Clearly we have Magnum trying to break-in somewhere, lockpics in hand. And bearing down on him are some pretty impressive, and apparently gunpowder-fed dogs.
Work the lock, Lynn.
Don't look left and don't look right. Don't even (you'll hate this) look at your typos. Just keep your eyes where they need to be. I realize an internal editor is scarier than any doberman. I've got one of my own. Sister to yours, apparently. Still, just work the lock.
And remember, March is National Novel Editing Month. Think how much enjoyment is waiting to be had there. You don't want to leave your (not so) best friend with nothing to do, do you?
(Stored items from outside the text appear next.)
-- ==== Sys2Proof/Machine/Sync.lean ====
section
/-! DEFINITION. Full/empty words, atomics, FENCE and RLX (13_isa_scalar.md R342 to R346, 09_ordering.md R245, R259). -/

set_option Elab.async false

namespace Sys2Proof.Machine

/-- The common part of a full/empty instruction: it closes the window, waits for marked accesses, checks its address, and reaches a
scratchpad word (13_isa_scalar.md R342, R343). -/
def State.feAccess (s : State) (va : Word) (k : AccKind) (f : State → Nat → Nat → Res) : Res :=
  s.closeWindow.unmarked fun s =>
    match s.check va 8 8 k with
    | .error c => s.oneFault va (k != .load) c
    | .ok hit =>
      match hit.loc with
      | .hbm _ _ => .trap ⟨causeFeAddr, va⟩ s
      | .spad core off => if s.queueBars hit.loc 8 true then .wait s else f (s.fill hit.fill) core off

/-- LDFE and LDFF: park while the word is empty; when it is full the value is read, and LDFE empties the word. -/
def State.feLoad (s : State) (d a : Reg) (empties : Bool) : Res :=
  s.feAccess (s.x a) .load fun s core off =>
    let w := feWord core off
    match s.readLoc (.spad core off) 8 with
    | none => .trap ⟨causePoison, s.x a⟩ s
    | some v =>
      if s.mem.isFull w then
        .ok (({ s with mem := { s.mem with full := if empties then setDel s.mem.full w else s.mem.full } } : State).setXReply d (BitVec.ofNat 64 v))
      else
        .wait { s with
          mem := { s.mem with feWait := s.mem.feWait ++ [⟨core, off, s.h.core, s.h.slot, s.h.launch, d, empties⟩] }
          h := { s.h with run := .parkedFE } }

/-- LDFE (13_isa_scalar.md R342). -/
def execLdfe (d a : Reg) (s : State) : Host.Outcome State Fault Refusal := finish (s.feLoad d a true)

/-- LDFF (13_isa_scalar.md R342). -/
def execLdff (d a : Reg) (s : State) : Host.Outcome State Fault Refusal := finish (s.feLoad d a false)

/-- The permissions of STEF and STF: as a load, and write permission too (13_isa_scalar.md R343). -/
def feStoreKind : AccKind := .atomic

/-- STEF (13_isa_scalar.md R342). -/
def execStef (d a b : Reg) (s : State) : Host.Outcome State Fault Refusal :=
  finish (s.feAccess (s.x a) feStoreKind fun s core off =>
    if s.mem.isFull (feWord core off) then .ok (s.setXReply d 0) else .ok ((s.fillWord core off (s.x b).toNat).setXReply d 1))

/-- STF (13_isa_scalar.md R342). -/
def execStf (a b : Reg) (s : State) : Host.Outcome State Fault Refusal :=
  finish (s.feAccess (s.x a) feStoreKind fun s core off => .ok (s.fillWord core off (s.x b).toNat).lateReply)

/-- FECLR (13_isa_scalar.md R342). -/
def execFeclr (a : Reg) (s : State) : Host.Outcome State Fault Refusal :=
  finish (s.feAccess (s.x a) .load fun s core off =>
    .ok ({ s with mem := { s.mem with full := setDel s.mem.full (feWord core off) } } : State).lateReply)

/-- FEPEEK (13_isa_scalar.md R342). -/
def execFepeek (d a : Reg) (s : State) : Host.Outcome State Fault Refusal :=
  finish (s.feAccess (s.x a) .load fun s core off => .ok (s.setXReply d (boolWord (s.mem.isFull (feWord core off)))))

/-- Width of an atomic's `.w` or `.d` suffix (13_isa_scalar.md R344). -/
def amoSize (w : BitVec 1) : Nat := if w = 1 then 8 else 4

/-- An atomic of one of the operations of `amoNew`. -/
def amoExec (op : Nat) (d : Reg) (w : BitVec 1) (a b : Reg) (s : State) : Host.Outcome State Fault Refusal :=
  finish (s.scalarAccess (.amo op (amoSize w)) (s.x a) (s.x b) d)

/-- AMOADD (13_isa_scalar.md R344). -/
def execAmoadd (d : Reg) (w : BitVec 1) (a b : Reg) (s : State) : Host.Outcome State Fault Refusal := amoExec 0 d w a b s
/-- AMOAND (13_isa_scalar.md R344). -/
def execAmoand (d : Reg) (w : BitVec 1) (a b : Reg) (s : State) : Host.Outcome State Fault Refusal := amoExec 1 d w a b s
/-- AMOOR (13_isa_scalar.md R344). -/
def execAmoor (d : Reg) (w : BitVec 1) (a b : Reg) (s : State) : Host.Outcome State Fault Refusal := amoExec 2 d w a b s
/-- AMOXOR (13_isa_scalar.md R344). -/
def execAmoxor (d : Reg) (w : BitVec 1) (a b : Reg) (s : State) : Host.Outcome State Fault Refusal := amoExec 3 d w a b s
/-- AMOMIN (13_isa_scalar.md R344). -/
def execAmomin (d : Reg) (w : BitVec 1) (a b : Reg) (s : State) : Host.Outcome State Fault Refusal := amoExec 4 d w a b s
/-- AMOMAX (13_isa_scalar.md R344). -/
def execAmomax (d : Reg) (w : BitVec 1) (a b : Reg) (s : State) : Host.Outcome State Fault Refusal := amoExec 5 d w a b s
/-- AMOMINU (13_isa_scalar.md R344). -/
def execAmominu (d : Reg) (w : BitVec 1) (a b : Reg) (s : State) : Host.Outcome State Fault Refusal := amoExec 6 d w a b s
/-- AMOMAXU (13_isa_scalar.md R344). -/
def execAmomaxu (d : Reg) (w : BitVec 1) (a b : Reg) (s : State) : Host.Outcome State Fault Refusal := amoExec 7 d w a b s
/-- AMOSWAP (13_isa_scalar.md R344). -/
def execAmoswap (d : Reg) (w : BitVec 1) (a b : Reg) (s : State) : Host.Outcome State Fault Refusal := amoExec 8 d w a b s
/-- CAS (13_isa_scalar.md R344). -/
def execCas (d : Reg) (w : BitVec 1) (a b : Reg) (s : State) : Host.Outcome State Fault Refusal :=
  finish (s.scalarAccess (.cas (amoSize w) (s.x d)) (s.x a) (s.x b) d)
/-- AMOFADD: the format bit is 0 for F32 and 1 for F64 (13_isa_scalar.md R344). -/
def execAmofadd (d : Reg) (w : BitVec 1) (a b : Reg) (s : State) : Host.Outcome State Fault Refusal := amoExec 9 d w a b s

/-! ## Engine commands of a hart -/

/-- Every core that is listed or in focus. -/
def State.allCores (s : State) : List Core := s.c :: s.cores

/-- The hart's copy commands whose tier is at most a scope and that have not drained (09_ordering.md R257). -/
def State.copiesOpen (s : State) (scope : Nat) : Bool :=
  s.c.copies.any fun k => k.slot == s.h.slot && k.launch == s.h.launch && decide (k.tier.num ≤ scope)

/-- The hart's LAUNCH pushes that have not drained. -/
def State.launchesOpen (s : State) : Nat :=
  (s.hst.inbox.filter fun q => q.origin == .mailbox s.h.core s.h.slot s.h.launch).length

/-- The hart's Siphon commands that have not completed. -/
def State.sqOpen (s : State) : Nat :=
  (s.sip.sq.filter fun q => q.core == s.h.core && q.slot == s.h.slot && q.launch == s.h.launch).length

/-- The hart's sketch operations that have not been applied. -/
def State.weirOpen (s : State) (scope : Nat) : Bool :=
  s.allCores.any fun c => c.weir.any fun w =>
    w.hcore == s.h.core && w.slot == s.h.slot && w.launch == s.h.launch && decide (w.tier.num ≤ scope)

/-- The Pump of the hart replays, and the hart has a binding of one of these kinds: repetitions to come may use it. -/
def Hart.replayUses (h : Hart) (kinds : List Byte) : Bool := h.vec.pump.state = 2 && h.vec.binds.toList.any fun b => kinds.contains b.kind

/-- The hart's strips and collective packets of tier at most a scope that have not been acknowledged, or that queued vector instructions have yet to
send. -/
def State.stripsOpen (s : State) (scope : Nat) : Bool :=
  (s.c.reqs.any fun r => r.slot == s.h.slot && r.launch == s.h.launch && decide (r.tier.num ≤ scope) &&
    (r.kind == .strip || r.kind == .collPut || r.kind == .collSync)) ||
  s.h.vec.vq.any (fun e => e.sends.any fun t => decide (t ≤ scope)) || (decide (4 ≤ scope) && s.h.replayUses [3])

/-- Some vector memory access of tier at most a scope waits in the hart's vector queue, or behind its Pump. -/
def State.vectorOpen (s : State) (scope : Nat) : Bool :=
  s.h.vec.vq.any (fun e => e.streams || e.tiers.any fun t => decide (t ≤ scope)) || s.h.replayUses [1, 2, 3]

/-- Some engine command of tier at most a scope has not drained (09_ordering.md R257, R259). -/
def State.enginesOpen (s : State) (scope : Nat) : Bool :=
  s.copiesOpen scope || s.weirOpen scope || (decide (4 ≤ scope) && (s.launchesOpen != 0 || s.sqOpen != 0)) ||
    s.stripsOpen scope

/-- Some posted access of tier at most a scope has not been acknowledged. -/
def State.postedOpen (s : State) (scope : Nat) : Bool := (s.h.post.toList.take (scope + 1)).any (· != 0)

/-- FENCE over the chosen kinds at a scope (09_ordering.md R259). -/
def State.fence (s : State) (scope : Nat) (v e p : Bool) : Res :=
  s.unmarked fun s =>
    if v && s.vectorOpen scope then .wait s
    else if e && s.enginesOpen scope then .wait s
    else if p && s.postedOpen scope then .wait s
    else if p then
      match s.h.pstat with
      | some st => if st.tier.num ≤ scope then .trap st.trap { s with h := { s.h with pstat := none } } else .ok s
      | none => .ok s
    else .ok s

/-- FENCE; a scope code of 6 or 7 raises ILLEGAL (09_ordering.md R259). -/
def execFence (sc : BitVec 3) (v e p : BitVec 1) (s : State) : Host.Outcome State Fault Refusal :=
  if 6 ≤ sc.toNat then finish s.illegal else finish (s.fence sc.toNat (v = 1) (e = 1) (p = 1))

/-- RLX opens a window of `n + 1` accesses (09_ordering.md R245). -/
def execRlx (n : BitVec 4) (s : State) : Host.Outcome State Fault Refusal :=
  finish (.ok { s with h := { s.h with rlx := n.toNat + 1 } })

end Sys2Proof.Machine
end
Anonymous (because who in their right mind would admit they subscribe to the teachings of Magnum?!)
Ahhh, the wisdom of Magnum is always a good thing to follow :)
I'm doing pretty good so far. Yesterday, after I finished the first scene, I formatted it to double spacing and printed out the entire thing. Then I punched it and put it into a three ring binder. And I'm determined not to look at it again until much later, in its printed format.
Except, I do find that I have to sometimes go back just to refer to some bit of information I've divulged so I can be consistent. I suppose I shouldn't even do that. I should just put in a note to check facts later.
So. Ignoring those dobermans! Thanks for the support.